To screen the brain regions related to the hyperalgesia induced by preoperative ASD, a multi-modal technique was applied in the current study. Compared with the simple combination of previous studies, which only used a single or a few techniques, the results from the current study were based on the same control of the animal model. Differences in establishing the animal model exist in different studies even under the same protocol, which could affect the final results. For example, 6 h of SD significantly increased the postoperative pain sensitivity in comparison to the ad libitum sleep group [5]. However, another study found that 6 h of SD does not induce mechanical hyperalgesia [60]. In addition, multi-modal techniques avoid the limitations of individual methods and acquire more reliable information [61]. Thus, we believe that the results using a multi-modal technique based on the same control of the animal model provide more reliable and valuable information and the multi-modal strategy provides a fresh perspective on exploring neuroscience.

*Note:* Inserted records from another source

/-- What the link ponds of a draining engine do (R270): what is staged or held goes to its level root as LATE, converted or not, and
the slices of roots are discarded. What reaches a station after that goes the same way until relay is up (`lvDraining`). -/
def State.lvDrain (s : State) : State :=
  (List.range s.nPorts).foldl (fun (s : State) p =>
    let v := (s.port p).lv
    let s := v.owns.foldl (fun (s : State) o => match o.part with
      | some q => s.lvOwnLate p o.ph o.level o.id q (! s.lvReady o)
      | none => s) s
    let s := (v.slots.filter (fun w => ! w.root)).foldl (fun (s : State) w => s.lvToRoot p w.ph w.level w.id w.part w.src true) s
    s.modLv p (fun v => { v with slots := [], owns := v.owns.map (fun o => { o with part := none, sent := true }) })) s

/-! ### The descent at ports and level-0 roots (R264, R268) -/

/-- The direction in which a descending packet travels on from the port it came by: opposite to that port's trunk. -/
def State.descentOn (s : State) (p : Nat) (pk : Packet) (l : Nat) : State :=
  let t := collTail pk
  let v := s.lvEnt t.ctx l
  match s.trunkRole p with
  | some (d, dir) =>
    if d ≠ v.dim ∨ s.engCoord pk.dest.eng v.dim = s.engCoord s.engine v.dim then s
    else
      let ps := s.route.trunkPorts v.dim (1 - dir)
      if ps.isEmpty then s else s.lvQueue (nth ps ((t.ctx + t.slice) % ps.length) 0) v.dim (1 - dir) pk
  | none => s

/-- LEVEL_RESULT_DESCEND (R257, R264): a RESULT or the system anchors that this engine's BROADCAST deposit starts, or that came by a
port along a level ring: a copy travels on along the arc, and each member of the ring takes one. -/
def State.resultDescend (s : State) (p : Nat) (pk : Packet) : State :=
  let t := collTail pk
  let s1 := s.takePkt pk
  let c := s.gatewayCell p 0
  if pk.cls ≠ 2 ∨ ! (pk.typ = 0x23 ∨ pk.typ = 0x20) ∨ t.level = 0 then s
  else if ! s.armedFor t.ctx t.epoch ∨ s.levels t.ctx < t.level then s1.bumpLv p 0x0B
  else if pk.dest.eng = s.engine ∧ pk.dest.tgt = 2 ∧ pk.src.eng = s.engine then
    (s1.ringSend t.level { pk with src := s.srcOf c 0 }).takeDescent c pk t.level
  else
    let s2 := s1.descentOn p pk t.level
    if s.levelMember t.ctx t.level t.slice then s2.takeDescent c pk t.level else s2

/-- A packet that came down the levels to a level-0 root (R264): the result is broadcast with INC and its flags as received, or lands
at CTX_ROOT of OUT_ENG; the join is delivered to the XBAR root, which broadcasts it with itself as root: the system release
(R268). -/
def State.levelDown (s : State) (c : Coord) (pk : Packet) : State :=
  let t := collTail pk
  let s1 := s.takePkt pk
  if ! s.armedFor t.ctx t.epoch then s1
  else if pk.typ = 0x23 then
    s1.sendPkt c { pk with dest := s.pondAddr c, src := s.srcOf c 0, tail := .coll { t with level := 0 } } false
  else if s.ctx t.ctx 2 = 5 then
    let r := destCell (addrOf (s.reg .engine (s.ctx t.ctx 0x1C) 0x2200 2))
    if c = r then s1.sendPkt c { pk with dest := s.pondAddr r, src := s.srcOf r 0, tail := .coll { t with level := 0 } } false
    else s1.sendPkt c { pk with dest := s.pondAddr r, src := s.srcOf c 0 } false
  else s1

/-- ANCHOR_ARRIVE (R229, R264, R268): an anchor pass of this engine, the system anchors at a level-0 root, or the system release. -/
def State.anchorArrive (s : State) (c : Coord) (pk : Packet) : State :=
  let t := collTail pk
  if t.level ≠ 0 then s.levelDown c pk
  else if s.ctx t.ctx 2 = 5 then
    if isSpread pk 5 ∧ (s.arm? t.ctx).isSome then (s.takePkt pk).systemRelease c t.ctx t.epoch t.inc else s
  else s.anchorAt c pk

/-- RESULT_ARRIVE (R226, R244, R264). -/
def State.resultArrive (s : State) (c : Coord) (pk : Packet) : State :=
  let t := collTail pk
  if t.level = 0 then s.resultAt c pk
  else if s.ctx t.ctx 2 = 0 then s.resultAt c { pk with tail := .coll { t with level := 0 } } |>.takePkt pk
  else s.levelDown c pk

/-- EXCHANGE_JOIN (R268): when CTX_XBAR has released COMPLETE, its root sends the join to the level-1 station. -/
def State.exchangeJoin (s : State) (ctx epoch : Nat) : State :=
  let r := destCell (addrOf (s.reg .engine (s.ctx ctx 0x1C) 0x2200 2))
  let i : SliceId := ⟨ctx, epoch, 0⟩
  let released := (s.geo ctx).members.any (fun m => match s.exch? m ctx epoch with
    | some x => decide (x.local_ = 1)
    | none => false)
  if s.ctx ctx 2 ≠ 5 ∨ s.levels ctx = 0 ∨ ! released ∨ (s.coll r).done.contains (9, i) then s
  else
    let s := s.modColl r (fun q => { q with done := q.done.filter (fun d => ! (decide (d.1 = 9) && epochOld ctx epoch d.2.ctx d.2.epoch)) ++ [(9, i)] })
    match s.station ctx 1 0 with
    | some (_, d) =>
      let h : CollHdr := ⟨0x20, ⟨s.engine, d.x, d.y, 2⟩, s.srcOf r 0, 0, ctx, epoch, 1, 0, false⟩
      s.sendPkt r (piecePacket h (s.spec ctx).fin 1 ⟨0, 0, [⟨1, [], []⟩], 0⟩) false
    | none => s

/-! ### Entry of packets by a port (R256, R311, R312, R328, R329) -/

/-- Where a level packet that came by a port goes inside this engine (R256, R264): a half to the station of a ring member, an
engine-routed one to the root's station, a REDUCE result to CTX_ROOT; none for any other packet. -/
def State.levelEntry (s : State) (pk : Packet) : Option Addr :=
  let t := collTail pk
  let l := if rawLate pk then 1 else t.level
  if pk.cls ≠ 2 ∨ l = 0 ∨ pk.dest.tgt ≠ 3 ∨ s.levels t.ctx < l then none
  else
    let here := decide (pk.dest.eng = s.engine)
    let station := (s.station t.ctx l t.slice).map (fun x => (⟨s.engine, x.2.x, x.2.y, 2⟩ : Addr))
    if pk.typ = 0x23 then
      if s.ctx t.ctx 2 = 0 ∧ here then some (s.pondAddr (s.geo t.ctx).root) else none
    else if here then station
    else if ! t.pass ∧ pk.typ ≠ 0x22 ∧ s.levelMember t.ctx t.level t.slice then station
    else none

/-- Is a packet a copy that descends a level ring (R264): a RESULT of a pattern that every engine lands, or anchors from the ring's
own root? -/
def State.isDescent (s : State) (pk : Packet) : Bool :=
  let t := collTail pk
  decide (pk.cls = 2) && decide (t.level ≠ 0) && decide (t.level ≤ s.levels t.ctx) && decide (pk.dest.tgt = 3) && ! t.pass &&
    ((decide (pk.typ = 0x23) && decide (s.ctx t.ctx 2 ≠ 0)) ||
      (decide (pk.typ = 0x20) && decide (pk.src.eng = s.levelRoot t.ctx t.level t.slice s.engine)))

/-- The sluice of a port for a packet that is to enter this engine, whichever engine its DEST names (R256, R328). -/
def State.entrySluice (s : State) (p : Nat) (pk : Packet) : Option Nat :=
  match s.sluicePkt p pk with
  | some k => some k
  | none =>
    let t := collTail pk
    if pk.cls = 2 ∧ pk.dest.eng ≠ s.engine ∧ ! (s.reg (s.portNode p) 0 0x7030 6 ≤ t.ctx ∧ t.ctx ≤ s.reg (s.portNode p) 0 0x7030 7) then
      some 6
    else none

/-- Is a packet that came by a port a level packet for this engine, where its context is not armed for its epoch (R252)? -/
def State.strayLevel (s : State) (pk : Packet) : Bool :=
  let t := collTail pk
  decide (pk.cls = 2) && decide (pk.dest.eng = s.engine) && decide (pk.dest.tgt = 3) && (decide (t.level ≠ 0) || rawLate pk) &&
    (! s.armedFor t.ctx t.epoch || decide (s.levels t.ctx < max 1 t.level))

/-- LINK_PACKET_ENTER (R256, R311, R326, R329, R372): past the sluice, the packet enters at the hashed gateway cell; while DRAIN runs
one for this engine is turned away (R372). A level packet enters toward its station, a descending copy waits for its own command, and
one of a context not armed for its epoch is discarded and counted (R252). -/
def State.packetEnter (s : State) (p : Nat) (pk : Packet) : State :=
  let c := s.gatewayCell p 0
  let level := s.levelEntry pk
  if ! s.mayEnter p pk ∨ (pk.dest.eng ≠ s.engine ∧ level.isNone ∧ ! s.isDescent pk) then s
  else
    let s1 := s.rxTake p pk
    match s.entrySluice p pk with
    | some k => s1.sluiceDrop p k pk
    | none =>
      if s.reg .engine 0 0x8140 0x14 ≠ 0 ∧ pk.dest.eng = s.engine then s1.raiseNack c (s.srcOf c 0) pk 7 0 0
      else if s.strayLevel pk then s1.bumpLv p 0x0B
      else if s.isDescent pk then { s1 with flight := s1.flight ++ [pk] }
      else match level with
        | some d => s1.sendPkt (s.entryCell p pk) { pk with dest := d } false
        | none => s1.sendPkt (s.entryCell p pk) pk false

/-- TRANSIT_PACKET_ARRIVE (R256, R312): a packet for another engine; one that this engine's level ring takes enters as its own. -/
def State.transitEnter (s : State) (p : Nat) (pk : Packet) : State :=
  if pk.dest.eng ≠ s.engine ∧ ((s.levelEntry pk).isSome ∨ s.isDescent pk) then s.packetEnter p pk else s.transitAt p pk

end Sys2Proof.Machine
end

However, there are also some limitations in the present study. First, the number of animals in fMRI analysis was small and the uncorrected P value (P < 0.05) was applied to roughly screen the sub-region in this work. The fMRI results provided a guideline for sub-region selection, and c-Fos expression and electrophysiology were used to verify the results. Second, the FC between the NAc and the vLPAG was measured using fMRI and electrophysiological techniques. However, the type of neuron should be further identified and the upstream and downstream relations between the NAc and the vLPAG clarified using optogenetic manipulation or pharmacological intervention. Third, the potential mechanism of ASD-induced hyperalgesia may be different from that caused by chronic sleep restriction, which requires further investigation.

Conclusions

The current study, using multi-modal techniques, indicates that neuronal activity in the NAc and the vLPAG and the FC between the NAc and the vLPAG are both weakened in rats with ASD-induced hyperalgesia. Hence, this study provides a potential direction to study the mechanism of ASD-induced hyperalgesia and highlights the importance of preoperative sleep management for surgical patients.

Supplementary Information

Below is the link to the electronic supplementary material.

Conflict of interest

The authors declare no financial or non-financial conflicts of interest.